Dataset entries
/-- R131, R194, R195: MLOAD at hand-off. -/
theorem mload_handOff {fmt : BitVec 4} {sp24 : Bool} {cls : MClass}
    (hhand : ∀ body, mxHand c [.s a, .s b] false body s = body t (thOf s c.toNat t) m s) (hclear : m.clearing = false)
    (hcls : classOfFmt fmt.toNat = some cls) (hsp : sp24 = true → cls ≠ .s ∧ cls ≠ .d) (hload : m.loading = none)
    (hswap : ∀ e ∈ m.q, e.kind ≠ .mswap) :
    let rs := mloadRanges cls sp24 (getS (thOf s c.toNat t) a).toNat (getS (thOf s c.toNat t) b).toNat
    let u := unitTouch s c.toNat t [rRD] rs
    (∀ r ∈ rs, r.1 % 64 = 0) → firstRangeFail u c.toNat t [rRD] rs = none → firstMulti u c.toNat t rs = none →
      exec (.mload c a b fmt sp24 0#11) s = .next (retire (setMx u c.toNat (beginLoad m t fmt sp24 (loadPieces u c.toNat t rs)
        ((coreOf u c.toNat).clk + 2) (loadClocks cls sp24))) c.toNat t (thOf s c.toNat t) ((thOf s c.toNat t).pc + 4#18) 2) := by
  intro rs u halign hfits hsingle
  refine congrArg Host.Outcome.next ((hhand _).trans ?_)
  have hnoswap : (m.q.any fun e => e.kind == .mswap) = false := by simpa using hswap
  have hfind : (rs.find? fun r => r.1 % 64 != 0) = none := by simpa using halign
  have hplain : ¬ (sp24 && (cls == .s || cls == .d)) = true := by simpa using hsp
  rw [hcls]
  dsimp only
  rw [if_neg hplain, hclear, if_neg Bool.false_ne_true, hload, hnoswap, if_neg (by decide)]
  show (match rs.find? fun r => r.1 % 64 != 0 with | some r => _ | none => _) = _
  rw [hfind]
  dsimp only
  rw [hfits]
  exact multiOr_none _ _ hsingle

/-- R184, R191: MPASS at hand-off. -/
theorem mpass_handOff {sref : Bool} (hhand : ∀ body, mxHand c [.s a, .s b] false body s = body t (thOf s c.toNat t) m s)
    (hroom : mxRoom m = true) :
    let sa := (getS (thOf s c.toNat t) a).toNat
    let n := (getS (thOf s c.toNat t) b).toNat % 2 ^ 24
    let ins := mpassSpan m.hcfg (handSp m) sa n :: mpassSide m.hcfg (handSp m) n
    let u := unitTouch s c.toNat t [rRD] ins
    let outs := if (kstep m.hcfg m.hkcount).2 then drainRanges u c.toNat t m.hcfg n else []
    let v := unitTouch u c.toNat t [rWR] outs
    mpassBad m n = false → sa % 64 = 0 → mpassFails u c.toNat t m.hcfg (handSp m) sa n = none →
      firstRangeFail v c.toNat t [rWR] outs = none → firstMulti v c.toNat t (ins ++ outs) = none →
      exec (.mpass c a b wait sref 0#8) s = .next (mxPush v c.toNat t (thOf s c.toNat t)
        { m with hkcount := (kstep m.hcfg m.hkcount).1 }
        (.mpass (getS (thOf s c.toNat t) a) n sref (kstep m.hcfg m.hkcount).2) wait.toNat []) := by
  intro sa n ins u outs v hbad halign hread hwrite hsingle
  refine congrArg Host.Outcome.next ((hhand _).trans ?_)
  have hn : field (getS (thOf s c.toNat t) b).toNat 0 24 = n := by simp [field, n]
  dsimp only
  rw [hn, hbad, if_neg Bool.false_ne_true, if_neg (by simpa using halign), hroom, if_neg (by decide)]
  show (match mpassFails u c.toNat t m.hcfg (handSp m) sa n with
    | some e => mxFault u c.toNat t (thOf s c.toNat t) e sa
    | none => if (firstRangeFail v c.toNat t [rWR] outs).isSome then mxFault v c.toNat t (thOf s c.toNat t) cSegf sa
      else multiOr v c.toNat t (thOf s c.toNat t) (ins ++ outs) _) = _
  rw [hread]
  dsimp only
  rw [hwrite, if_neg (by decide)]
  exact multiOr_none _ _ hsingle

/-- R132, R195: MSWAP at hand-off, no load under way. -/
theorem mswap_handOff (hhand : ∀ body, mxHand c [] false body s = body t (thOf s c.toNat t) m s) (hroom : mxRoom m = true)
    (hload : m.loading = none) : exec (.mswap c wait 0#10) s = .next (exposeOr s c.toNat t (thOf s c.toNat t)
      (worseExposure (waitShort m 1 64 wait.toNat))
      fun x s => mxPush s c.toNat t x { m with hact := !m.hact } .mswap wait.toNat []) := by
  refine congrArg Host.Outcome.next ((hhand _).trans ?_)
  dsimp only
  rw [hroom, if_neg (by decide), hload, if_neg (by simp), List.append_nil]

/-- R132, R188: MZERO at hand-off. -/
theorem mzero_handOff (hhand : ∀ body, mxHand c [] false body s = body t (thOf s c.toNat t) m s) (hroom : mxRoom m = true) :
    exec (.mzero c wait 0#10) s = .next (exposeOr s c.toNat t (thOf s c.toNat t) (worseExposure (waitShort m 4 72 wait.toNat))
      fun x s => mxPush s c.toNat t x m .mzero wait.toNat []) := by
  refine congrArg Host.Outcome.next ((hhand _).trans ?_)
  rw [hroom, if_neg (by decide)]

/-- R132, R203: MRD at hand-off. -/
theorem mrd_handOff {tfmt : BitVec 4} {sat : Bool} {rm : BitVec 3}
    (hhand : ∀ body, mxHand c [.v vd] false body s = body t (thOf s c.toNat t) m s) (hroom : mxRoom m = true)
    (hok : readOutOk (cForm m.hcfg) (cOrd m.hcfg) tfmt.toNat = true) : exec (.mrd c vd tfmt sat rm wait 0#6) s =
      .next (exposeOr s c.toNat t (thOf s c.toNat t) (worseExposure (waitShort m 3 72 wait.toNat)) fun x s =>
        mxPush s c.toNat t x m (.mrd vd tfmt sat (resolveRm rm.toNat x.rm.toNat)) wait.toNat [.v vd]) := by
  refine congrArg Host.Outcome.next ((hhand _).trans ?_)
  rw [hok, hroom, if_neg (by decide), if_neg (by decide)]

/-- R189, R190: MCFG at hand-off. -/
theorem mcfg_handOff (hhand : ∀ body, mxHand c [.s a] false body s = body t (thOf s c.toNat t) m s) (hroom : mxRoom m = true) :
    let sa := (getS (thOf s c.toNat t) a).toNat
    let u := unitTouch s c.toNat t [rRD] [(sa, 88)]
    let cfg := cfgOfWords fun i => (wordsOf 11 (unitRead u c.toNat t sa 88)).getD i 0#64
    sa % 8 = 0 → spadFail u c.toNat t [rRD] sa 88 = none → firstMulti u c.toNat t [(sa, 88)] = none →
      unitPoison u c.toNat t sa 88 = false → cfgBad cfg = false →
      exec (.mcfg c a 0#7 0#10) s = .next (mxPush u c.toNat t (thOf s c.toNat t)
        { m with hcfg := cfg, hkcount := if cKsteps cfg = cKsteps m.hcfg then m.hkcount else 0 } (.mcfg cfg) 0 []) := by
  intro sa u cfg halign hread hsingle hclean hgood
  refine congrArg Host.Outcome.next ((hhand _).trans ?_)
  dsimp only
  rw [if_neg (by simpa using halign), hroom, if_neg (by decide)]
  show (match spadFail u c.toNat t [rRD] sa 88 with
    | some va => _
    | none => _) = _
  rw [hread]
  dsimp only
  rw [multiOr_none _ _ hsingle, hclean, if_neg Bool.false_ne_true]
  exact if_neg (ne_true_of_eq_false hgood)

/-- R132: a hand-off far enough behind every MPASS. -/
theorem exposeOr_far {n : Matrix} {kind least : Nat} (x : Thread) (go : Thread → State → State) (hacq : Acquired n m t)
    (hfar : n.owner = some t → n.passHanded = true → least ≤ wait.toNat) :
    exposeOr s c.toNat t x (worseExposure (waitShort m kind least wait.toNat)) go = go x s := by
  rw [waitShort_of_far hacq kind hfar]
  rfl

/-- R132, R133: a hand-off too soon behind an MPASS. -/
theorem exposeOr_near {n : Matrix} {kind least : Nat} (go : Thread → State → State) (hacq : Acquired n m t) (ho : n.owner = some t)
    (hh : n.passHanded = true) (hx : (thOf s c.toNat t).exm = false) (hb : (thOf s c.toNat t).sb = []) (hnear : wait.toNat < least)
    (hk : kind < 8) (hl : least < 256) : ∃ s',
      exposeOr s c.toNat t (thOf s c.toNat t) (worseExposure (waitShort m kind least wait.toNat)) go = catchUp s' c.toNat ∧
      EntersAt (coreOf s c.toNat) t (thOf s c.toNat t) (thOf s' c.toNat t) 0x06 0#64 (thOf s c.toNat t).pc 0#18 ∧
      (thOf s' c.toNat t).xexpKind.toNat = kind ∧ (thOf s' c.toNat t).xexpShort.toNat = least - wait.toNat ∧
      (coreOf s' c.toNat).mx = (coreOf s c.toNat).mx := by
  obtain ⟨-, hsame, -⟩ := hacq
  have hshort : waitShort m kind least wait.toNat = [(kind, least - wait.toNat)] :=
    if_pos (by rw [hsame ho, hh]; exact decide_eq_true hnear)
  generalize hy : ({ thOf s c.toNat t with
    xexpKind := BitVec.ofNat 3 kind, xexpShort := BitVec.ofNat 8 (min (least - wait.toNat) 0xFF) } : Thread) = y
  have hexp : exposeOr s c.toNat t (thOf s c.toNat t) (worseExposure (waitShort m kind least wait.toNat)) go =
      enter s c.toNat t y cExpose 0#64 (thOf s c.toNat t).pc 0#18 2 := by
    rw [hshort, ← hy]
    exact if_neg (ne_true_of_eq_false hx)
  have hkept : EntryKept (thOf s c.toNat t) y := by
    rw [← hy]
    exact ⟨rfl, rfl, rfl, rfl, rfl, rfl, rfl, rfl, rfl⟩
  obtain ⟨hkind, hlack⟩ : y.xexpKind.toNat = kind ∧ y.xexpShort.toNat = least - wait.toNat := by
    rw [← hy]
    simp only [BitVec.toNat_ofNat]
    omega
  have hstores : applyStores s y.sb = s := by
    rw [← hy]
    show applyStores s (thOf s c.toNat t).sb = s
    rw [hb]
    rfl
  rw [hexp]
  unfold enter
  rw [hstores]
  refine ⟨_, rfl, ?_, ?_, ?_, ?_⟩
  · rw [thOf_held]
    exact entersAt_of_kept _ t hkept cExpose 0#64 (thOf s c.toNat t).pc 0#18
  · rw [thOf_held]
    split <;> exact hkind
  · rw [thOf_held]
    split <;> exact hlack
  · exact mx_of_onlyThread (onlyThread_held ..)

/-- R131: an MLOAD that completes. -/
theorem retire_load {u : State} {n : Matrix} (htr : Translated s u c.toNat) (x : Thread) (pc : BitVec 18) :
    ∃ s', retire (setMx u c.toNat n) c.toNat t x pc 2 = catchUp s' c.toNat ∧ (coreOf s' c.toNat).mx = n ∧
      (thOf s' c.toNat t).pc = pc ∧ SameMemory s s' := by
  obtain ⟨s', st, w, hret, hth, honly, -⟩ := retire_spec (setMx u c.toNat n) c.toNat t x pc 2
  have hmx := mx_of_onlyThread honly
  rw [coreOf_setMx] at hmx
  exact ⟨s', hret, hmx, by rw [hth], sameMemory_trans htr.sameMemory (sameMemory_trans (sameMemory_setCore ..) honly.sameMemory)⟩

/-- R129, R136: an instruction whose operands have been translated joins the queue of the unit that its thread has acquired; what the
hand-off changed of the unit beside the queue stays. -/
theorem mxPush_acquired {u : State} {n : Matrix} (htr : Translated s u c.toNat) (hmx : (coreOf u c.toNat).mx = (coreOf s c.toNat).mx)
    (hacq : Acquired (coreOf s c.toNat).mx m t) (hroom : mxRoom m = true) (hq : n.q = m.q) (hp : n.pass = m.pass)
    (ho : n.owner = m.owner) (hh : n.passHanded = m.passHanded) (kind : MxKind) (wait : Nat) (mark : List Reg) :
    ∃ s' q p, mxPush u c.toNat t (thOf s c.toNat t) n kind wait mark = catchUp s' c.toNat ∧ MxQueued u s' c t kind wait mark ∧
      (coreOf s' c.toNat).mx = { n with q := q, passHanded := p } := by
  obtain ⟨hm, hsame, -⟩ := hacq
  have hmq : m.q = (coreOf s c.toNat).mx.q := by rw [hm]
  have hmo : m.owner = some t := by rw [hm]
  have hroom' : mxRoom n = true := by
    unfold mxRoom at *
    rw [hq, hp]
    exact hroom
  rw [← htr.thOf t]
  exact mxPush_queued (by rw [hq, hmq, hmx]) hroom' (by rw [ho, hmo]) (by rw [hh, hmx]; exact hsame) kind wait mark

end

theorem matrixHandOffs : MatrixHandOffs := by
  intro c vd a b fmt tfmt sp24 sref sat rm wait s t hissue hready x k sa sb n far
  obtain ⟨m, hacq, hroom, hclear, hhand⟩ := mxHand_of_ready hready
  obtain ⟨hm, -⟩ := id hacq
  have hhcfg : m.hcfg = k.mx.hcfg := by rw [hm]
  have hcount : m.hkcount = k.mx.hkcount := by rw [hm]
  have hload : m.loading = k.mx.loading := by rw [hm]
  have hact : m.hact = k.mx.hact := by rw [hm]
  have hq : m.q = k.mx.q := by rw [hm]
  have hsp : handSp m = handSp k.mx := by rw [hm]; rfl
  have hbank (i : Bool) : bankOf m i = bankOf k.mx i := by rw [hm]; rfl
  have hnone := hhand [] (canIssue_of_subset hissue (List.nil_subset _))
  have hab := hhand [.s a, .s b] (canIssue_of_subset hissue (by simp))
  have ha := hhand [.s a] (canIssue_of_subset hissue (by simp))
  have hvd := hhand [.v vd] (canIssue_of_subset hissue (by simp))
  have hself := translated_rfl s c.toNat
  refine ⟨?_, ?_, ?_, ?_, ?_, ?_, ?_⟩
  · intro cls hcls hplain hfree hswap rs u halign hfits hsingle
    obtain ⟨s', hret, hmx, hpc, hmem⟩ := retire_load (t := t) (translated_unitTouch c.toNat t [rRD] rs s)
      (n := beginLoad m t fmt sp24 (loadPieces u c.toNat t rs) ((coreOf u c.toNat).clk + 2) (loadClocks cls sp24)) x (x.pc + 4#18)
    obtain ⟨hbegun, hend, hsrc, hfmt, hsparse, hkept⟩ := beginLoad_spec m t fmt sp24 (loadPieces u c.toNat t rs) ((coreOf u c.toNat).clk + 2)
      (loadClocks cls sp24)
    refine ⟨s', (mload_handOff hab hclear hcls hplain (hload.trans hfree) (by rwa [hq]) halign hfits hsingle).trans (congrArg _ hret), ?_⟩
    rw [hact] at hbegun hfmt hsparse hkept
    rw [hmx]
    exact ⟨hbegun, hend, hsrc, hfmt, hsparse, hkept.trans (hbank _), hpc, hmem⟩
  · intro ins drains u outs v hbad halign hread hwrite hsingle
    have htr := translated_trans (translated_unitTouch c.toNat t [rRD] ins s) (translated_unitTouch c.toNat t [rWR] outs u)
    obtain ⟨s', q, p, hpush, hqueued, -⟩ := mxPush_acquired
      (n := { m with hcfg := k.mx.hcfg, hkcount := (kstep k.mx.hcfg k.mx.hkcount).1 }) htr
      ((mx_unitTouch ..).trans (mx_unitTouch ..)) hacq hroom rfl rfl rfl rfl (.mpass (getS x a) n sref drains) wait.toNat []
    have hhandOff := mpass_handOff (wait := wait) (sref := sref) hab hroom
    rw [hhcfg, hsp, hcount, kstep_drains] at hhandOff
    have hbad' : mpassBad m n = false := by rw [hm]; exact hbad
    obtain ⟨-, -, -, hmem, -⟩ := id hqueued
    exact ⟨s', (hhandOff hbad' halign hread hwrite hsingle).trans (congrArg _ hpush), hqueued,
      sameMemory_trans htr.sameMemory hmem⟩
  · intro hfar hfree
    obtain ⟨s', q, p, hpush, hqueued, hmx⟩ := mxPush_acquired (n := { m with hact := !m.hact }) hself rfl hacq hroom rfl rfl rfl rfl
      .mswap wait.toNat []
    refine ⟨s', ?_, hqueued, ?_⟩
    · rw [mswap_handOff hnone hroom (hload.trans hfree), exposeOr_far _ _ hacq hfar]
      exact congrArg _ hpush
    · rw [hmx, hact]
  · intro hfar
    obtain ⟨s', q, p, hpush, hqueued, -⟩ := mxPush_acquired (n := m) hself rfl hacq hroom rfl rfl rfl rfl .mzero wait.toNat []
    refine ⟨s', ?_, hqueued⟩
    rw [mzero_handOff hnone hroom, exposeOr_far _ _ hacq hfar]
    exact congrArg _ hpush
  · intro u cfg halign hread hsingle hclean hgood
    obtain ⟨s', q, p, hpush, hqueued, hmx⟩ := mxPush_acquired
      (n := { m with hcfg := cfg, hkcount := if cKsteps cfg = cKsteps m.hcfg then m.hkcount else 0 })
      (translated_unitTouch c.toNat t [rRD] [(sa, 88)] s) (mx_unitTouch ..) hacq hroom rfl rfl rfl rfl (.mcfg cfg) 0 []
    exact ⟨s', (mcfg_handOff ha hroom halign hread hsingle hclean hgood).trans (congrArg _ hpush), hqueued, by rw [hmx]⟩
  · obtain ⟨s', q, p, hpush, hqueued, -⟩ := mxPush_acquired (n := m) hself rfl hacq hroom rfl rfl rfl rfl .mrel 0 []
    exact ⟨s', congrArg Host.Outcome.next ((hnone _).trans hpush), hqueued⟩
  · intro hok hfar
    obtain ⟨s', q, p, hpush, hqueued, -⟩ := mxPush_acquired (n := m) hself rfl hacq hroom rfl rfl rfl rfl
      (.mrd vd tfmt sat (resolveRm rm.toNat x.rm.toNat)) wait.toNat [.v vd]
    refine ⟨s', _, ?_, hqueued⟩
    rw [mrd_handOff hvd hroom (by rwa [hhcfg]), exposeOr_far _ _ hacq hfar]
    exact congrArg _ hpush

theorem exposedHandOffs : ExposedHandOffs := by
  intro c vd tfmt sat rm wait s t hissue hready x k exposed howner hhanded hfree hx hb
  obtain ⟨m, hacq, hroom, hclear, hhand⟩ := mxHand_of_ready hready
  obtain ⟨hm, -⟩ := id hacq
  have hhcfg : m.hcfg = k.mx.hcfg := by rw [hm]
  have hload : m.loading = none := by rw [hm]; exact hfree
  have hnone := hhand [] (canIssue_of_subset hissue (List.nil_subset _))
  have near {i : Instr} {kind least : Nat} {go : Thread → State → State} (hnear : wait.toNat < least) (hk : kind < 8) (hl : least < 256)
      (hexec : exec i s = .next (exposeOr s c.toNat t x (worseExposure (waitShort m kind least wait.toNat)) go)) :
      exposed i kind least := by
    obtain ⟨s', hexp, hspec⟩ := exposeOr_near go hacq howner hhanded hx hb hnear hk hl
    exact ⟨s', hexec.trans (congrArg _ hexp), hspec⟩
  exact ⟨fun h => near h (by decide) (by decide) (mswap_handOff hnone hroom hload),
    fun h => near h (by decide) (by decide) (mzero_handOff hnone hroom),
    fun h hok => near h (by decide) (by decide) (mrd_handOff (hhand _ hissue) hroom (by rwa [hhcfg]))⟩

Description of the task
Say how many lines of the material above include the word "hclean", giving the number alone.

Your solution
4